Source data:

━━━━━━━━━━

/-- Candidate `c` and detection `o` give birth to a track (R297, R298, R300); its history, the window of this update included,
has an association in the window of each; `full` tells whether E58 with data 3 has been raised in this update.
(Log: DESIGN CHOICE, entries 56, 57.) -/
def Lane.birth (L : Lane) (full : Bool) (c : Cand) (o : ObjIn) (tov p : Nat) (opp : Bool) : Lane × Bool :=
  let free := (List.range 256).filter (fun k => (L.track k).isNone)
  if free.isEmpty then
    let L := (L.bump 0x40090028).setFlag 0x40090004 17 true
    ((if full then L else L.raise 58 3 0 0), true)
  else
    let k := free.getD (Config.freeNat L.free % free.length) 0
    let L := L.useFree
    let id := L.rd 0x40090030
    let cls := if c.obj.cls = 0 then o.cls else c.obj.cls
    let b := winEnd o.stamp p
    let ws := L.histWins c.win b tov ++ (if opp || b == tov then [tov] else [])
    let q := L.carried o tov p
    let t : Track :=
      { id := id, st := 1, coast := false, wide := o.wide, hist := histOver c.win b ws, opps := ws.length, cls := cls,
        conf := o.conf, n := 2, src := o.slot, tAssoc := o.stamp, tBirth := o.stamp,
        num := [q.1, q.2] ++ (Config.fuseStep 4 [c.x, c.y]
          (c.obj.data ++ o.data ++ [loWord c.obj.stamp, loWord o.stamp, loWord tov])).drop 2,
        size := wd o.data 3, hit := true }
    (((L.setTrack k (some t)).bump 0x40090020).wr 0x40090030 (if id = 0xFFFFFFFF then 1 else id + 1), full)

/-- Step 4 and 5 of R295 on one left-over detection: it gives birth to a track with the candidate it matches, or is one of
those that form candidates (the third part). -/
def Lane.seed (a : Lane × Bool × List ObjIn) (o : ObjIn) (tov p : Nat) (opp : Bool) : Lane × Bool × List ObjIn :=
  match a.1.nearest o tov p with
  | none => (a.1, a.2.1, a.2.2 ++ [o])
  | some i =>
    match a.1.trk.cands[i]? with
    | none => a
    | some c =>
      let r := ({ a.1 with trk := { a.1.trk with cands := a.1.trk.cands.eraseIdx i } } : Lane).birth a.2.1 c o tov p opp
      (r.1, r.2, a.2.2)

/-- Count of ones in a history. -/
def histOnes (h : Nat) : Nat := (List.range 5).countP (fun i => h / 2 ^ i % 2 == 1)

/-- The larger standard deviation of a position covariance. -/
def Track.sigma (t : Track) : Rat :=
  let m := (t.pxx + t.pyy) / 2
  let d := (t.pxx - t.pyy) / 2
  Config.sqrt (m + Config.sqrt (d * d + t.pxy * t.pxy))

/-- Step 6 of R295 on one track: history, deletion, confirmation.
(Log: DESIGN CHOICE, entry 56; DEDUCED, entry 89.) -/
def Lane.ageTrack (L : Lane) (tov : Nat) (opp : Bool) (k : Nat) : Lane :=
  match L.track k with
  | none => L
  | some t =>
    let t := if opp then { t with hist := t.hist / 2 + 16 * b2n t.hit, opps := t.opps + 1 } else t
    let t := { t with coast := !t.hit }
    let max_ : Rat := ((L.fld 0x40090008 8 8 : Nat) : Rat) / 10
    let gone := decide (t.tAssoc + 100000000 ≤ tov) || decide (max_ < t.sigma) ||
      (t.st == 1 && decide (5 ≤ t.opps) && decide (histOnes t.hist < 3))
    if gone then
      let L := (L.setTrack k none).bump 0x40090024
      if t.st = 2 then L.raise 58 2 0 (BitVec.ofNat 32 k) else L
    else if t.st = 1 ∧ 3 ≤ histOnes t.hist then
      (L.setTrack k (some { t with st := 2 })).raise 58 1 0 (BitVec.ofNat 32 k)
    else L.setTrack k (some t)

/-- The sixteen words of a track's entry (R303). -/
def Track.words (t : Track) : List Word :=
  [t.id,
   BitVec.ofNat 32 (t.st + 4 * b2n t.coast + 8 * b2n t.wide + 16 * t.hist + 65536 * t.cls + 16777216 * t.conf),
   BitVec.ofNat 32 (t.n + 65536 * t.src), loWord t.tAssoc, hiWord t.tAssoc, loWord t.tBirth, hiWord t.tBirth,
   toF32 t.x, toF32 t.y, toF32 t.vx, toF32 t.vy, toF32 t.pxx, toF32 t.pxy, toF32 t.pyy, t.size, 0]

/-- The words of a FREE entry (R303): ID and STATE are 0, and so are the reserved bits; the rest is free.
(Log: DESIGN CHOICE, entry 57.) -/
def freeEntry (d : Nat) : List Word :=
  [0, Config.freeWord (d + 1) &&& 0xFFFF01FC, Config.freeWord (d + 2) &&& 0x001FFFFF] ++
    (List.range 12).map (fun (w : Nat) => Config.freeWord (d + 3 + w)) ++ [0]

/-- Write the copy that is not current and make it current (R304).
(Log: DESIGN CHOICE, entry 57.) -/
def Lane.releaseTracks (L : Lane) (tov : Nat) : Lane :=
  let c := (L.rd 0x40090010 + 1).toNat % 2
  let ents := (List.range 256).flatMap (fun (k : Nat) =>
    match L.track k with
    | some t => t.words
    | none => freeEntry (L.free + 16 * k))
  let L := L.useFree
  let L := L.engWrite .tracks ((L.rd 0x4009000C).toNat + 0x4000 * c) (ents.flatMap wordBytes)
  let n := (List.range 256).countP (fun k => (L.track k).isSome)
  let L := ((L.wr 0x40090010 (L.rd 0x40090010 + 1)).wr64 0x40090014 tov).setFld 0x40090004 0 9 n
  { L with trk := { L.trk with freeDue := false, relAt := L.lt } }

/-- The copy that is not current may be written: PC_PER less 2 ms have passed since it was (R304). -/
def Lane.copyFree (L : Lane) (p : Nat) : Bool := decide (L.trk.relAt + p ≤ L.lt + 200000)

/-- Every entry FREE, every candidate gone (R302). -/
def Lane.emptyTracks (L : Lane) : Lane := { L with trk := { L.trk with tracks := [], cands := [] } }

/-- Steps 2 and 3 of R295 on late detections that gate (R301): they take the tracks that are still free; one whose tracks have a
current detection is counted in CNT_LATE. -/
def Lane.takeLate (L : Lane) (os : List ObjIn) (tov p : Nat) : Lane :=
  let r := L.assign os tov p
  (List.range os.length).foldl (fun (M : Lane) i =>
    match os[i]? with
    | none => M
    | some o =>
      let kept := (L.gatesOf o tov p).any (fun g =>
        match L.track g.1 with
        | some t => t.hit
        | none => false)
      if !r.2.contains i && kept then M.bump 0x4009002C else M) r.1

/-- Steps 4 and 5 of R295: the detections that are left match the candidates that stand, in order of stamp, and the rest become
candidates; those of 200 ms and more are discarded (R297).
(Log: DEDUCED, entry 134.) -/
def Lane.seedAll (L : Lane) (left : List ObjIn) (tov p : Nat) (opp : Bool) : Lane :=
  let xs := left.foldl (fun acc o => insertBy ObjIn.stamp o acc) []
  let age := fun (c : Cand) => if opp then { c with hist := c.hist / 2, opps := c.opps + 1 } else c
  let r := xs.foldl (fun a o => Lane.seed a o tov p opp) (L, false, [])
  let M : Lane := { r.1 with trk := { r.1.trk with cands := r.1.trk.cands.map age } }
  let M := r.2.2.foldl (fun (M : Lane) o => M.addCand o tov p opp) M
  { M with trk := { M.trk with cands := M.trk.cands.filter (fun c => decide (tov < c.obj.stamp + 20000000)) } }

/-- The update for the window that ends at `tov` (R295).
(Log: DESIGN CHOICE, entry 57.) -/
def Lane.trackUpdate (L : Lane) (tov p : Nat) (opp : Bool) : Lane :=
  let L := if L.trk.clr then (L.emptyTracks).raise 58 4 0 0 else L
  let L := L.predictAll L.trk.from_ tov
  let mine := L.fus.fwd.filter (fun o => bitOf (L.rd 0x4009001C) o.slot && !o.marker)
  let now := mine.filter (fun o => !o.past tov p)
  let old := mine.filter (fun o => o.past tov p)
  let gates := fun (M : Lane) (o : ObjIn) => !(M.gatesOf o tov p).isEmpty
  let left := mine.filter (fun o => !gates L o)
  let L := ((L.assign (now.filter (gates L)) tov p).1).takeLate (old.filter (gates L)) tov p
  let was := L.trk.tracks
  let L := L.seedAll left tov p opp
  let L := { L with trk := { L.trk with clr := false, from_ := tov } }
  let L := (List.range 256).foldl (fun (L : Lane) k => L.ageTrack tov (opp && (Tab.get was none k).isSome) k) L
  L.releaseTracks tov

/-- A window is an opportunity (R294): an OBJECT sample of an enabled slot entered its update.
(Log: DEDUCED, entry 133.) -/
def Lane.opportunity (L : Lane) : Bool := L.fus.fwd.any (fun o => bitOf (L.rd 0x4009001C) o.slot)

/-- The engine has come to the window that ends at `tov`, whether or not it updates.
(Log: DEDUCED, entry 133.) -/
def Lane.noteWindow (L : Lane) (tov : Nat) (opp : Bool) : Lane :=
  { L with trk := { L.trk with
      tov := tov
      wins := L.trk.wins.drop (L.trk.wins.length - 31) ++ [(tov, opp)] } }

━━━━━━━━━━

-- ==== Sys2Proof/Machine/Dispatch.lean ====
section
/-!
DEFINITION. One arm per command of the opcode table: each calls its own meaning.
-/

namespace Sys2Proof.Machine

━━━━━━━━━━

• _Task requirements_: In the entries above, restate word for word the lines between the one holding "def Track.sigma (t" and the one holding "toF32 t.x, toF32", inclusive, and nothing besides.

• _Answer space_:
def Track.sigma (t : Track) : Rat :=
  let m := (t.pxx + t.pyy) / 2
  let d := (t.pxx - t.pyy) / 2
  Config.sqrt (m + Config.sqrt (d * d + t.pxy * t.pxy))

/-- Step 6 of R295 on one track: history, deletion, confirmation.
(Log: DESIGN CHOICE, entry 56; DEDUCED, entry 89.) -/
def Lane.ageTrack (L : Lane) (tov : Nat) (opp : Bool) (k : Nat) : Lane :=
  match L.track k with
  | none => L
  | some t =>
    let t := if opp then { t with hist := t.hist / 2 + 16 * b2n t.hit, opps := t.opps + 1 } else t
    let t := { t with coast := !t.hit }
    let max_ : Rat := ((L.fld 0x40090008 8 8 : Nat) : Rat) / 10
    let gone := decide (t.tAssoc + 100000000 ≤ tov) || decide (max_ < t.sigma) ||
      (t.st == 1 && decide (5 ≤ t.opps) && decide (histOnes t.hist < 3))
    if gone then
      let L := (L.setTrack k none).bump 0x40090024
      if t.st = 2 then L.raise 58 2 0 (BitVec.ofNat 32 k) else L
    else if t.st = 1 ∧ 3 ≤ histOnes t.hist then
      (L.setTrack k (some { t with st := 2 })).raise 58 1 0 (BitVec.ofNat 32 k)
    else L.setTrack k (some t)

/-- The sixteen words of a track's entry (R303). -/
def Track.words (t : Track) : List Word :=
  [t.id,
   BitVec.ofNat 32 (t.st + 4 * b2n t.coast + 8 * b2n t.wide + 16 * t.hist + 65536 * t.cls + 16777216 * t.conf),
   BitVec.ofNat 32 (t.n + 65536 * t.src), loWord t.tAssoc, hiWord t.tAssoc, loWord t.tBirth, hiWord t.tBirth,
   toF32 t.x, toF32 t.y, toF32 t.vx, toF32 t.vy, toF32 t.pxx, toF32 t.pxy, toF32 t.pyy, t.size, 0]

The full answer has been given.